Все похватали одежду: шапки, польты, влезли в валенки и высыпали на«перрон». На самом деле никакого перрона нет, несколько железобетонных плит вдоль путей возле самой «казармы». Поезд буквально налетел на наш «буранный полустанок». Мы, было, подумали, что машинист забыл про остановку, но заскрипели тормоза, состав стал замедлять ход. Первый, второй, третий… Где-то на шестом вагоне поезд окончательно остановился. Быстренько разбежались по вагонам, стучим в двери тамбуров и купе проводников. Спят, заразы, лень вставать, впустить пассажиров.
Вот в одном из вагонов открывается дверь, заспанный проводник выглядывает на улицу. Мы бежим к открытому тамбуру. Со скрипом поднимается площадка. Костя расцеловывает девиц, те плачут. Косметики тогда еще не было, поэтому черных подтеков на зарёванных лицах не видать.
— Да садись быстрее, минута стоянки, уже поезд трогается, — раздраженно шипит проводник.

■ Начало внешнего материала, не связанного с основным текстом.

/-- ENGINE_PARK. -/
def execEnginePark (e : Fin 64) (park : Bool) (s : State) := s.on fun m =>
  m.seamPut (SEAM_ECTL_park e.val) (bnat park) fun m => m.parkWrite e.val park

/-! ## In-step mode (R57) -/

/-- A write of SEAM_CTL.instep. In-step mode that is already on goes on with its rounds. -/
def Fjoek.instepWrite (m : Fjoek) (v : Bool) : Fjoek :=
  if !v then m.leaveInstep
  else if (List.range 512).all fun k => m.drained k then
    if m.isOn SEAM_CTL_instep then m
    else
      let m := m.put SEAM_CTL_instep 1
      { m with seam := { m.seam with rounds := [], offered := [] } }
  else m.cause (SEAM_ESTAT_mode_rej 0) 272

/-- INSTEP_ENABLE. -/
def execInstepEnable (s : State) := s.on fun m => m.seamPut SEAM_CTL_instep 1 fun m => m.instepWrite true
/-- INSTEP_DISABLE. -/
def execInstepDisable (s : State) := s.on fun m => m.seamPut SEAM_CTL_instep 0 fun m => m.instepWrite false

/-! ## The loader (R48 to R50, R64) -/

/-- A loader command finishes with a code. -/
def Fjoek.ldrDone (m : Fjoek) (code : Nat) : Fjoek :=
  let m := (m.put SEAM_LDR_STAT_code code).put SEAM_LDR_STAT_busy 0
  Fjoek.cause { m with seam := { m.seam with loader := .idle } } (SEAM_ESTAT_ldr_done 0) 272

/-- The bytes of an image that its header gives. -/
def imageLen (h : List Nat) : Nat := 512 + 8 * hdrNat h 0xC 2 + 64 * hdrNat h 0xE 2

/-- Checks 1 and 2 of R49. -/
def headCheck (h : List Nat) (addr : Nat) : Nat :=
  let p := hdrNat h 0xC 2
  if hdrNat h 0 4 ≠ 0x4D414553 ∨ hdrNat h 4 2 ≠ 1 then 1
  else if p = 0 ∨ 8192 < p ∨ 1024 < hdrNat h 0xE 2 ∨ ((h.drop 0x20).take 8).any (fun c => decide (5 < c)) ∨
      2 ^ 35 < addr + imageLen h ∨ 1 < hdrNat h 6 2 ∨ !hdrZero h 0x28 24 ∨ !hdrZero h 0x41 63 ∨ !hdrZero h 0xE1 31 ∨
      !hdrZero h 0x160 160 then 2
  else 0

/-- LOADER_VERIFY: latch, protect, and copy what stands at the image address. -/
def Fjoek.ldrVerify (m : Fjoek) : Fjoek :=
  if m.isOn SEAM_LDR_STAT_busy then m
  else
    let a := m.get SEAM_LDR_ADDR_HI_addr * 2 ^ 32 + m.get SEAM_LDR_ADDR_LO_addr * 4096
    let b := m.get SEAM_LDR_STG_base * 0x40000
    let m := (m.put SEAM_LDR_STAT_busy 1).put SEAM_LDR_STAT_verified 0
    let m : Fjoek := { m with seam := { m.seam with loader := .verifying, ldrAddr := a, ldrStage := b, prot := some b } }
    let h := (m.hbmBytes a 512).map BitVec.toNat
    m.hbmPut b (m.hbmBytes a (if headCheck h a = 0 then imageLen h else 512))

def execLoaderVerify (s : State) := s.on fun m => m.seamWrite SEAM_LDR_CMD 1 Fjoek.ldrVerify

Костя на ходу заскакивает в вагон, я забрасываю в тамбур его рюкзак. Все, проводник закрывает дверь, и поезд улетает в темно-белую даль.
«Кондуктор не спешит, кондуктор понимает…». Да ничего он не понимает, и"осиротевшие"девицы ничего не понимают. На полминутки застыли, как жёны Лота, только что в соляные столбы не превратились. На лицах то ли слезы, то ли растаявший снег! «А, может, навсегда ты друга потеряла?»
Вдруг они, взявшись за руки, круто развернулись и быстрым шагом двинулись в сторону поселка. Я, словно надзиратель, побрел следом за ними. Полустанок остался позади, а впереди стали просвечивать слабые огни поселка. Выбрались на дорогу и бодро зашагали навстречу цивилизации, слегка наклонившись вперед, пробиваясь свозь снежную завесу. Меня, действительно, для девиц в эти минуты не существовало, был только «он». Уже в поселке, перед поворотом одна из них обернулась и кивнула в сторону, что, мол, мы туда! Я кивнул головой в противоположную. Вот и поговорили!
–Ты где шляешься в такой буран? — накинулась на меня мать.
— Да ничего я не шляюсь, Костю Заварзина провожали в Караганду.
— Какую еще Караганду?
–Ту самую! Он в ПТУ поступил, на слесаря-сборщика металлоконструкций!
— Какие металлоконструкции? — встрял в разговор отец, — он такой хилый, соплей перешибешь.
— Да там недобор в училище, всех подряд берут. Дают обмундирование, да еще и стипендию платят. Можно я тоже поеду? — стал канючить старший брат.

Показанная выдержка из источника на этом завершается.